"""

-- ==== Sys2Proof/Machine/Vdevs.lean ====
section
/-!
DEFINITION. Management operations on virtual devices: creation and admission (R327 to R330), destruction (R352), key sets (R351),
page-table roots, peers and invalidations (R344, R348, R349), queues (R281, R284, R337), contexts (R289), the deviation ring (R106),
job records (R365) and shared ranges (R362).
-/
namespace Sys2Proof.Machine

/-- Does the virtual device that a request names exist? -/
def State.names (s : State) (r : MReq) : Bool := (s.vds.look (reqVd r)).isSome

/-! ### Creation (R328 to R330) -/

/-- The bytes of a directory save area: 8 KiB × 16 for each cluster. -/
def VDev.dirSize (d : VDev) : Nat := 131072 * d.clusters.length

/-- The eclipse area: base, and its quota plus its directory save area. -/
def VDev.eclipseArea (d : VDev) : Nat × Nat := (d.field 656 48, d.segments.length * 2 ^ 30 + d.dirSize)

/-- The bytes of the deviation ring (R106). -/
def VDev.ringSize (d : VDev) : Nat := 64 + 32 * 2 ^ (4 + d.field 588 4)

/-- The base of the deviation ring. -/
def VDev.ringBase (d : VDev) : Nat := d.field 592 48

/-- The base of the directory save area. -/
def VDev.dirBase (d : VDev) : Nat := d.field 464 48

/-- Do the fields of a descriptor keep their ranges and its res0 bits their zeros (R330, code 0x2)? -/
def State.fieldsOk (s : State) (d : VDev) : Bool :=
  d.field 1000 24 == 0 && d.field 728 1 == 0 && d.field 704 24 != 0 && d.field 640 16 == 0 && d.field 578 5 == 0 &&
    d.field 512 16 == 0 && d.field 448 16 == 0 && d.field 0 192 == 0 &&
    (List.range 4).all (fun i => d.field (192 + 64 * i) 15 == 0 && d.field (192 + 64 * i + 49) 15 == 0 &&
      decide (d.field (192 + 64 * i + 33) 16 ≤ 16384)) &&
    (if d.wakeClass = 3 then d.field 656 30 == 0 else d.field 656 48 == 0) &&
    d.ringBase % 64 == 0 && decide (d.field 588 4 ≤ 12) && decide (d.field 584 4 ≤ 12) && d.dirBase % 65536 == 0 &&
    (s.mgmt.keysets.look (d.field 528 16)).isSome

/-- Is a key set in use by a virtual device or a shared range (R351)? -/
def State.keyUsed (s : State) (k : Nat) : Bool :=
  s.vds.any (fun e => e.2.field 528 16 == k) || s.mgmt.shared.any (fun e => e.2.keyset == k)

/-- Does a descriptor ask for a cluster, segment or way that another owns, or for no cluster (code 0x3)? A key set that another owns, or a
shared range has, counts with them (R327, R362; log entry 123). -/
def State.ownedTwice (s : State) (d : VDev) : Bool :=
  d.clusters.isEmpty || s.vds.any (fun e => (e.2.field 704 296 &&& d.field 704 296) != 0) || s.keyUsed (d.field 528 16)

/-- Do two ranges of bytes overlap? -/
def overlap (a b : Nat × Nat) : Bool := decide (a.1 < b.1 + b.2) && decide (b.1 < a.1 + a.2)

/-- Are the pooled ranges wrong (code 0x4)? -/
def State.poolsBad (s : State) (d : VDev) : Bool :=
  d.pools.any (fun r => decide (r.1 < poolWindow) || decide (2 ^ 48 < r.1 + r.2) ||
    s.vds.any (fun e => e.2.pools.any (overlap r)) || s.mgmt.shared.any (fun e => overlap r (e.2.base, e.2.gib * 2 ^ 30))) ||
    decide (2 ^ 44 < (d.pools.map (·.2)).sum)

/-- Is the ring or the save area out of place (code 0x5)? -/
def VDev.areasBad (d : VDev) : Bool :=
  !d.inSegments d.ringBase d.ringSize || (if d.wakeClass < 2 then d.dirBase != 0 else !d.inSegments d.dirBase d.dirSize)

/-- Do some ranges together hold the bytes from one address up to another? `n` bounds the ranges passed on the way. -/
def coveredBy (rs : List (Nat × Nat)) : Nat → Nat → Nat → Bool
  | 0, a, e => decide (e ≤ a)
  | n + 1, a, e =>
    if e ≤ a then true
    else match rs.find? (fun r => inside a 1 r.1 r.2) with
      | some r => coveredBy rs n (r.1 + r.2) e
      | none => false

/-- Does the eclipse area of an eclipse class lie outside the pooled ranges (code 0x6)? It may lie across ranges that adjoin. -/
def VDev.eclipseBad (d : VDev) : Bool :=
  d.wakeClass == 3 && !coveredBy d.pools d.pools.length d.eclipseArea.1 (d.eclipseArea.1 + d.eclipseArea.2)

/-- The inrush reserve of a virtual device, in quarter watts (R329). -/
def VDev.reserve (d : VDev) : Nat :=
  let n := d.clusters.length
  let q := d.segments.length
  match d.wakeClass with
  | 0 => 2 * n
  | 1 => 12 * n
  | 2 => 12 * n + q
  | _ => 12 * n + 2 * q

/-- The bytes of an eclipse area on a CXL port (R329). -/
def State.eclipseOn (s : State) (port : Nat) (d : VDev) : Nat :=
  if d.wakeClass ≠ 3 then 0
  else
    let a := d.eclipseArea
    ((s.mgmt.devices.filter (fun x => x.1 == port)).map (fun x =>
      min (a.1 + a.2) (x.2.1 + x.2.2 * 2 ^ 30) - max a.1 x.2.1)).sum
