-- ==== Sys2Proof/Machine/Step.lean ====
section
/-!
DEFINITION. One step of the package, and a word stored where the next step fetches it.
-/
namespace Sys2Proof.Machine

/-- One step of the package. -/
def step (s : State) : Host.Outcome State Fault Refusal := s.tick

/-- The package with an instruction where the next step fetches it: a program comes to a core only by being launched (log
entry 1), so a team is placed whose beam issues it. -/
def State.withFetchWord (s : State) (nbits w : Nat) : State := s.withWord (wordOfBytes (leBytes 12 (w % 2 ^ nbits)))

end Sys2Proof.Machine
end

"""

- _ASSIGNMENT_
Everything above from the line with "else match rs.find?" to the line with "port (R329). -/", both included, must be repeated exactly, and nothing outside that range.

- _YOUR SOLUTION_
    else match rs.find? (fun r => inside a 1 r.1 r.2) with
      | some r => coveredBy rs n (r.1 + r.2) e
      | none => false

/-- Does the eclipse area of an eclipse class lie outside the pooled ranges (code 0x6)? It may lie across ranges that adjoin. -/
def VDev.eclipseBad (d : VDev) : Bool :=
  d.wakeClass == 3 && !coveredBy d.pools d.pools.length d.eclipseArea.1 (d.eclipseArea.1 + d.eclipseArea.2)

/-- The inrush reserve of a virtual device, in quarter watts (R329). -/
def VDev.reserve (d : VDev) : Nat :=
  let n := d.clusters.length
  let q := d.segments.length
  match d.wakeClass with
  | 0 => 2 * n
  | 1 => 12 * n
  | 2 => 12 * n + q
  | _ => 12 * n + 2 * q

/-- The bytes of an eclipse area on a CXL port (R329). -/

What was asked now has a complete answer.